Tip 5.4: Choosing a width

Often the choice of width can be based on physical constraints. For example, the visualizations in this book are all around 5 inches wide to fit on the page of the print edition. You may also wish to have multiple sizes of images e.g. low and high resolution.

Changing the width (or resolution) of a plot, often also means changing other aspects e.g. the font sizes, which don’t necessarily rescale larger. By setting a base_size and using rel() to edit individual font size elements, you minimize the amount of work. Viewing the plot in at desired size and resolution also makes it easier to set the sizes correctly. See Section 14.1 for more information.

5.4.4 Alternatives to a traditional legend

Although we could simply increase the height of the plot to stop the year labels from becoming squashed, an alternative approach is to address the source of the issue and edit the legend.

We have a few different options for dealing with the legend. Some options might be:

Leave the legend as it is but reposition it to above or below the main chart, rather than to the right, and put it into a single row. Then it would take up less space. Repositioning the legend will be discussed in Chapter 11.
We could design a custom legend. This might be a good option as double gauge charts are not so common and readers might be less familiar with them. Adding additional information about how they work might prove helpful. We’ll look at how to design and use a custom in Chapter 12 and Chapter 13.
We could instead use colored text in the subtitle to indicate what the categories are. For this visualization, highlighting the Immunized would be enough as there are only two categories.
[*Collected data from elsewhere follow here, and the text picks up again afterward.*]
-- ==== Sys2Proof/Laws/State.lean ====
section
/-!
SUPPORT. What each setter of the shared operations leaves alone: one lemma per field, true by unfolding.
-/

namespace Sys2Proof.Machine

/-! ### wr -/

@[simp] theorem State.wr_pending (k : Nat) (v : Int) (s : State) : (s.wr k v).pending = s.pending := rfl
@[simp] theorem State.wr_clk (k : Nat) (v : Int) (s : State) : (s.wr k v).clk = s.clk := rfl
@[simp] theorem State.wr_dev (k : Nat) (v : Int) (s : State) : (s.wr k v).dev = s.dev := rfl
@[simp] theorem State.wr_acq (k : Nat) (v : Int) (s : State) : (s.wr k v).acq = s.acq := rfl
@[simp] theorem State.wr_seq (k : Nat) (v : Int) (s : State) : (s.wr k v).seq = s.seq := rfl
@[simp] theorem State.wr_shown (k : Nat) (v : Int) (s : State) : (s.wr k v).shown = s.shown := rfl
@[simp] theorem State.wr_ctr (k : Nat) (v : Int) (s : State) : (s.wr k v).ctr = s.ctr := rfl
@[simp] theorem State.wr_free (k : Nat) (v : Int) (s : State) : (s.wr k v).free = s.free := rfl
@[simp] theorem State.wr_fault (k : Nat) (v : Int) (s : State) : (s.wr k v).fault = s.fault := rfl
@[simp] theorem State.wr_trace (k : Nat) (v : Int) (s : State) : (s.wr k v).trace = s.trace := rfl
@[simp] theorem State.wr_net (k : Nat) (v : Int) (s : State) : (s.wr k v).net = s.net := rfl
@[simp] theorem State.wr_chans (k : Nat) (v : Int) (s : State) : (s.wr k v).chans = s.chans := rfl
@[simp] theorem State.wr_quads (k : Nat) (v : Int) (s : State) : (s.wr k v).quads = s.quads := rfl
@[simp] theorem State.wr_origin (k : Nat) (v : Int) (s : State) : (s.wr k v).origin = s.origin := rfl
@[simp] theorem State.wr_sluice (k : Nat) (v : Int) (s : State) : (s.wr k v).sluice = s.sluice := rfl
@[simp] theorem State.wr_plans (k : Nat) (v : Int) (s : State) : (s.wr k v).plans = s.plans := rfl
@[simp] theorem State.wr_dir (k : Nat) (v : Int) (s : State) : (s.wr k v).dir = s.dir := rfl
@[simp] theorem State.wr_pond (k : Nat) (v : Int) (s : State) : (s.wr k v).pond = s.pond := rfl
@[simp] theorem State.wr_fan (k : Nat) (v : Int) (s : State) : (s.wr k v).fan = s.fan := rfl
@[simp] theorem State.wr_dress (k : Nat) (v : Int) (s : State) : (s.wr k v).dress = s.dress := rfl
@[simp] theorem State.wr_gov (k : Nat) (v : Int) (s : State) : (s.wr k v).gov = s.gov := rfl
@[simp] theorem State.wr_pins (k : Nat) (v : Int) (s : State) : (s.wr k v).pins = s.pins := rfl
@[simp] theorem State.wr_farm (k : Nat) (v : Int) (s : State) : (s.wr k v).farm = s.farm := rfl
@[simp] theorem State.wr_layer (k : Nat) (v : Int) (s : State) : (s.wr k v).layer = s.layer := rfl
@[simp] theorem State.wr_timer (k : Nat) (v : Int) (s : State) : (s.wr k v).timer = s.timer := rfl
@[simp] theorem State.wr_mon (k : Nat) (v : Int) (s : State) : (s.wr k v).mon = s.mon := rfl
@[simp] theorem State.wr_tail (k : Nat) (v : Int) (s : State) : (s.wr k v).tail = s.tail := rfl
@[simp] theorem State.wr_upd (k : Nat) (v : Int) (s : State) : (s.wr k v).upd = s.upd := rfl

/-! ### bumpBy -/

@[simp] theorem State.bumpBy_pending (n k : Nat) (s : State) : (s.bumpBy n k).pending = s.pending := rfl
@[simp] theorem State.bumpBy_clk (n k : Nat) (s : State) : (s.bumpBy n k).clk = s.clk := rfl
@[simp] theorem State.bumpBy_dev (n k : Nat) (s : State) : (s.bumpBy n k).dev = s.dev := rfl
@[simp] theorem State.bumpBy_acq (n k : Nat) (s : State) : (s.bumpBy n k).acq = s.acq := rfl
@[simp] theorem State.bumpBy_seq (n k : Nat) (s : State) : (s.bumpBy n k).seq = s.seq := rfl
@[simp] theorem State.bumpBy_shown (n k : Nat) (s : State) : (s.bumpBy n k).shown = s.shown := rfl
@[simp] theorem State.bumpBy_od (n k : Nat) (s : State) : (s.bumpBy n k).od = s.od := rfl
@[simp] theorem State.bumpBy_free (n k : Nat) (s : State) : (s.bumpBy n k).free = s.free := rfl
@[simp] theorem State.bumpBy_fault (n k : Nat) (s : State) : (s.bumpBy n k).fault = s.fault := rfl
@[simp] theorem State.bumpBy_trace (n k : Nat) (s : State) : (s.bumpBy n k).trace = s.trace := rfl
@[simp] theorem State.bumpBy_net (n k : Nat) (s : State) : (s.bumpBy n k).net = s.net := rfl
@[simp] theorem State.bumpBy_chans (n k : Nat) (s : State) : (s.bumpBy n k).chans = s.chans := rfl
@[simp] theorem State.bumpBy_quads (n k : Nat) (s : State) : (s.bumpBy n k).quads = s.quads := rfl
@[simp] theorem State.bumpBy_origin (n k : Nat) (s : State) : (s.bumpBy n k).origin = s.origin := rfl
@[simp] theorem State.bumpBy_sluice (n k : Nat) (s : State) : (s.bumpBy n k).sluice = s.sluice := rfl
@[simp] theorem State.bumpBy_plans (n k : Nat) (s : State) : (s.bumpBy n k).plans = s.plans := rfl
@[simp] theorem State.bumpBy_dir (n k : Nat) (s : State) : (s.bumpBy n k).dir = s.dir := rfl
@[simp] theorem State.bumpBy_pond (n k : Nat) (s : State) : (s.bumpBy n k).pond = s.pond := rfl
@[simp] theorem State.bumpBy_fan (n k : Nat) (s : State) : (s.bumpBy n k).fan = s.fan := rfl
@[simp] theorem State.bumpBy_dress (n k : Nat) (s : State) : (s.bumpBy n k).dress = s.dress := rfl
@[simp] theorem State.bumpBy_gov (n k : Nat) (s : State) : (s.bumpBy n k).gov = s.gov := rfl
@[simp] theorem State.bumpBy_pins (n k : Nat) (s : State) : (s.bumpBy n k).pins = s.pins := rfl
@[simp] theorem State.bumpBy_farm (n k : Nat) (s : State) : (s.bumpBy n k).farm = s.farm := rfl
@[simp] theorem State.bumpBy_layer (n k : Nat) (s : State) : (s.bumpBy n k).layer = s.layer := rfl
@[simp] theorem State.bumpBy_timer (n k : Nat) (s : State) : (s.bumpBy n k).timer = s.timer := rfl
@[simp] theorem State.bumpBy_mon (n k : Nat) (s : State) : (s.bumpBy n k).mon = s.mon := rfl
@[simp] theorem State.bumpBy_tail (n k : Nat) (s : State) : (s.bumpBy n k).tail = s.tail := rfl
@[simp] theorem State.bumpBy_upd (n k : Nat) (s : State) : (s.bumpBy n k).upd = s.upd := rfl

/-! ### bump -/

@[simp] theorem State.bump_pending (n : Nat) (s : State) : (s.bump n).pending = s.pending := rfl
@[simp] theorem State.bump_clk (n : Nat) (s : State) : (s.bump n).clk = s.clk := rfl
@[simp] theorem State.bump_dev (n : Nat) (s : State) : (s.bump n).dev = s.dev := rfl
@[simp] theorem State.bump_acq (n : Nat) (s : State) : (s.bump n).acq = s.acq := rfl
@[simp] theorem State.bump_seq (n : Nat) (s : State) : (s.bump n).seq = s.seq := rfl
@[simp] theorem State.bump_shown (n : Nat) (s : State) : (s.bump n).shown = s.shown := rfl
@[simp] theorem State.bump_od (n : Nat) (s : State) : (s.bump n).od = s.od := rfl
@[simp] theorem State.bump_free (n : Nat) (s : State) : (s.bump n).free = s.free := rfl
@[simp] theorem State.bump_fault (n : Nat) (s : State) : (s.bump n).fault = s.fault := rfl
@[simp] theorem State.bump_trace (n : Nat) (s : State) : (s.bump n).trace = s.trace := rfl
@[simp] theorem State.bump_net (n : Nat) (s : State) : (s.bump n).net = s.net := rfl
@[simp] theorem State.bump_chans (n : Nat) (s : State) : (s.bump n).chans = s.chans := rfl
@[simp] theorem State.bump_quads (n : Nat) (s : State) : (s.bump n).quads = s.quads := rfl
@[simp] theorem State.bump_origin (n : Nat) (s : State) : (s.bump n).origin = s.origin := rfl
@[simp] theorem State.bump_sluice (n : Nat) (s : State) : (s.bump n).sluice = s.sluice := rfl
@[simp] theorem State.bump_plans (n : Nat) (s : State) : (s.bump n).plans = s.plans := rfl
@[simp] theorem State.bump_dir (n : Nat) (s : State) : (s.bump n).dir = s.dir := rfl
@[simp] theorem State.bump_pond (n : Nat) (s : State) : (s.bump n).pond = s.pond := rfl
@[simp] theorem State.bump_fan (n : Nat) (s : State) : (s.bump n).fan = s.fan := rfl
@[simp] theorem State.bump_dress (n : Nat) (s : State) : (s.bump n).dress = s.dress := rfl
@[simp] theorem State.bump_gov (n : Nat) (s : State) : (s.bump n).gov = s.gov := rfl
@[simp] theorem State.bump_pins (n : Nat) (s : State) : (s.bump n).pins = s.pins := rfl
@[simp] theorem State.bump_farm (n : Nat) (s : State) : (s.bump n).farm = s.farm := rfl
@[simp] theorem State.bump_layer (n : Nat) (s : State) : (s.bump n).layer = s.layer := rfl
@[simp] theorem State.bump_timer (n : Nat) (s : State) : (s.bump n).timer = s.timer := rfl
@[simp] theorem State.bump_mon (n : Nat) (s : State) : (s.bump n).mon = s.mon := rfl
@[simp] theorem State.bump_tail (n : Nat) (s : State) : (s.bump n).tail = s.tail := rfl
@[simp] theorem State.bump_upd (n : Nat) (s : State) : (s.bump n).upd = s.upd := rfl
We’ll look at ways to do this in R in Chapter 6 and Chapter 7.

Here, there’s an argument to be made that any form of legend is in fact unnecessary. The current choice of colors and title of the chart makes it clear enough that the pink color represents the positive response data (percentage who have been immunized).

So let’s remove the legend, by setting legend.position = "none" inside theme():

styled_plot +
  theme(legend.position = "none")

Figure 5.11: Final styling of gauge chart to remove the legend, providing more space for the chart area.

Then save it with ggsave():

ggsave(
  filename = "technology-adoption.png",
  width = 5,
  height = 0.7 * 5
)

5.5 Reflection

Are gauge charts the most effective method of visualising this data? No. Gauge charts have their own problems, some of which you can see here. Since the ring representing 2010 is on the outside, the radius is larger, and therefore the area is as well. If you measure the change on arc length between 1980 and 2010, you’ll get different answers to if you measured the proportional change in area for the two. Assuming we stick with the gauge chart idea, what further changes could be made to this plot to improve it?

There’s no reason to use country codes instead of country names in this situation, other than perhaps laziness. There is space available for the full names. Though many people could likely work out which countries are shown here by their country codes, there’s no need to make readers figure it out on their own. Providing the country names explicitly gives a reader less work to do, meaning they can focus on what you’re actually trying to show.
Similarly, providing the exact percentages as labelled text would make it easier to see what the change in immunization coverage is. It’s pretty clear that there has been an increase across all six countries, but the nature of gauge charts (no grid lines) makes it quite difficult to get the exact values. What’s the difference between Brazil and Sweden in 2010? It’s too difficult to tell here.
Although a full, traditional legend is may be unnecessary here, the addition of some colored text may add clarification that the pink area is what represents that data. We’ll look at using colored text instead of a legend in Chapter 6 and Chapter 7.

5.6 Exercises

Redesign this visualization using a bar chart instead of a gauge chart, and add labels to show the percentage values directly on the chart.
Do you need to change the aspect ratio or coordinate system to improve the layout?